I've setup a FAS3270 and want to test the failover to make sure it works. Here's what I do
1) Make sure HA is enabled on both controllers
2) Verify that the interface group (ifgrp0) is in shared mode for both controllers
3) Start a continuous ping of both interface groups IP addresses
4) From the CLI run cf takeover on the first controller
5) Using SP watch the two controllers as they gracefully fail over and the one being taken over reboots
6) Once the rebooted controller reboots and is in the waiting giveback state run the cf giveback -f command
7) Watch the controllers transfer control to the other controller
8) Repeat using the other controller
What I'm seeing however doesn't convince me that HA is actually working. In step 5, I also watch the continuous pings, and basically from the time the taken over controller is taken over till the time the giveback is completed I see the pings to the IP address timing out. It's my understanding that the other controller should assume the IP address of the failed controller when in shared mode. If I can't ping it, then I can't access it, so how is this HA?

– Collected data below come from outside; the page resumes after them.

-- ==== Sys2Proof/Machine/Sponge.lean ====
section
/-! DEFINITION. The sponge (42_sponge.md): absorbing a byte, finishing the absorption, squeezing, and the commands INIT
and ABSORB. `rate` is `rateBytes` and `q` is `outputLengthBytes` of the active configuration. -/

namespace Sys2Proof.Machine

/-- The sponge while it absorbs: the lane file and the position `p` in the rate block (R18, R30). -/
structure Sponge where
  lanes : Lanes
  pos : Nat
  deriving DecidableEq, Repr

/-- `AbsorbByte(b)` (R77): a full chunk's permutation is deferred until the next byte arrives. -/
def absorbByte (P : Params) (rate : Nat) (sp : Sponge) (b : Byte) : Sponge :=
  if sp.pos = rate then { lanes := sxor (permute P sp.lanes) 0 b, pos := 1 }
  else { lanes := sxor sp.lanes sp.pos b, pos := sp.pos + 1 }

/-- `AbsorbByte` of each byte of a sequence, in order (R82, R83). -/
def absorbBytes (P : Params) (rate : Nat) (sp : Sponge) (bs : List Byte) : Sponge :=
  bs.foldl (absorbByte P rate) sp

/-- The state the padding goes into (R78): a deferred last chunk is permuted first if `P_LAST_CHUNK_PERMUTED`. -/
def settleChunk (P : Params) (rate : Nat) (sp : Sponge) : Sponge :=
  if sp.pos = rate then
    { lanes := if P.lastChunkPermuted then permute P sp.lanes else sp.lanes, pos := 0 }
  else sp

/-- The padding (R78): the start marker 0x06 at the position and the end bit 0x80 in the last byte of the block. -/
def padBlock (rate : Nat) (sp : Sponge) : Lanes := sxor (sxor sp.lanes sp.pos 0x06) (rate - 1) 0x80

/-- `FinishAbsorb()` (R78): the lanes it leaves; the position becomes 0. -/
def finishAbsorb (P : Params) (rate : Nat) (sp : Sponge) : Lanes :=
  permute P (padBlock rate (settleChunk P rate sp))

/-- One block of a squeeze: `OUT[o + j] <- sbyte(j)` for `j` in 0..n-1 (R79). -/
def squeezeBlock (A : Lanes) (o : Nat) (out : Memory) : Nat → Memory
  | 0 => out
  | n + 1 => (squeezeBlock A o out n).write (o + n) (sbyte A n)

/-- The loop of `Squeeze()` from output byte `o` on (R79). The first argument bounds the blocks still to come. -/
def squeezeFrom (P : Params) (rate q : Nat) : Nat → Nat → Lanes → Memory → Lanes × Memory
  | 0, _, A, out => (A, out)
  | blocks + 1, o, A, out =>
    let n := min rate (q - o)
    let out' := squeezeBlock A o out n
    if o + n < q then squeezeFrom P rate q blocks (o + n) (permute P A) out' else (A, out')

/-- `Squeeze()` (R79): the lanes after the last block, which no permutation follows, and the buffer. A block of at
least one byte each makes `q + 1` blocks enough (log entry 20). -/
def squeeze (P : Params) (rate q : Nat) (A : Lanes) (out : Memory) : Lanes × Memory :=
  squeezeFrom P rate q (q + 1) 0 A out

/-- What INIT does at completion (R81). -/
def initEffect (s : State) : State :=
  { s with lanes := zeroLanes, out := [], pos := 0, msgLen := 0, phase := .absorbing }

/-- `INIT` (R81): a digest starts from a fresh zero state. -/
def execInit (s : State) : Host.Outcome State Fault Refusal := runCommand .init initEffect s

/-- What ABSORB does at completion (R82), on the `DIN` value sampled at acceptance. -/
def absorbEffect (n : BitVec 4) (s : State) : State :=
  let sp := absorbBytes s.params s.rateBytes { lanes := s.lanes, pos := s.pos } (dinBytes s.latch.din n)
  { s with lanes := sp.lanes, pos := sp.pos, msgLen := s.msgLen + n.zeroExtend 64 }

/-- `ABSORB n` (R82): `n` message bytes of chaining round 1. -/
def execAbsorb (n : BitVec 4) (s : State) : Host.Outcome State Fault Refusal :=
  runCommand (.absorb n) (absorbEffect n) s

end Sys2Proof.Machine
end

Both controllers have ifgrp0, on the same vlan, with separate IP Addresses 10.5.141.21 and 10.5.141.22
Am I missing something? If so, what?
Thanks for the response. While it's true that clients will experience a momentary disconnect when the node fails, it's my understanding that once the partner node takes over the clients reconnect and have access to their storage. I understand CIFS experience this disconnect the most.
My assumption is that once the partner node has taken over that the IP address of the failed node that it will now respond to pings to that address. This does not seem to be the case and is why I'm asking the question if my assumption is correct. I'm assuming I'm missing an options setting, just haven't figured out which one.
Usual case is stale ARP entry in client. Normally NetApp sends unsolicited ARP reply to make clients update ARP cache. But it is entirely in client side to listen and react on this. Another cause would be MAC table in switches.
Wait for 10 - 15 minutes. If you are now able to access filer after failover, it is most likely one if two reasons.
So I modified the test a bit, and from a device that is on the storage vlan I can ping the IP Address of the failed node and get a response.
From the core switch I can look at the arp table and see the IP Address has been remapped to the MAC address of the takeover node.
I can not however ping the address from a device not on the storage vlan.
This FAS3270 has a management port connected, and the ifgrp0 connected. On failover only the ifgrp0's IP Address is taken over by the takeover node. The Default gateway if for the management port. I wonder if I messed up with the default gateway, should it be for the storage vlan and not the management port.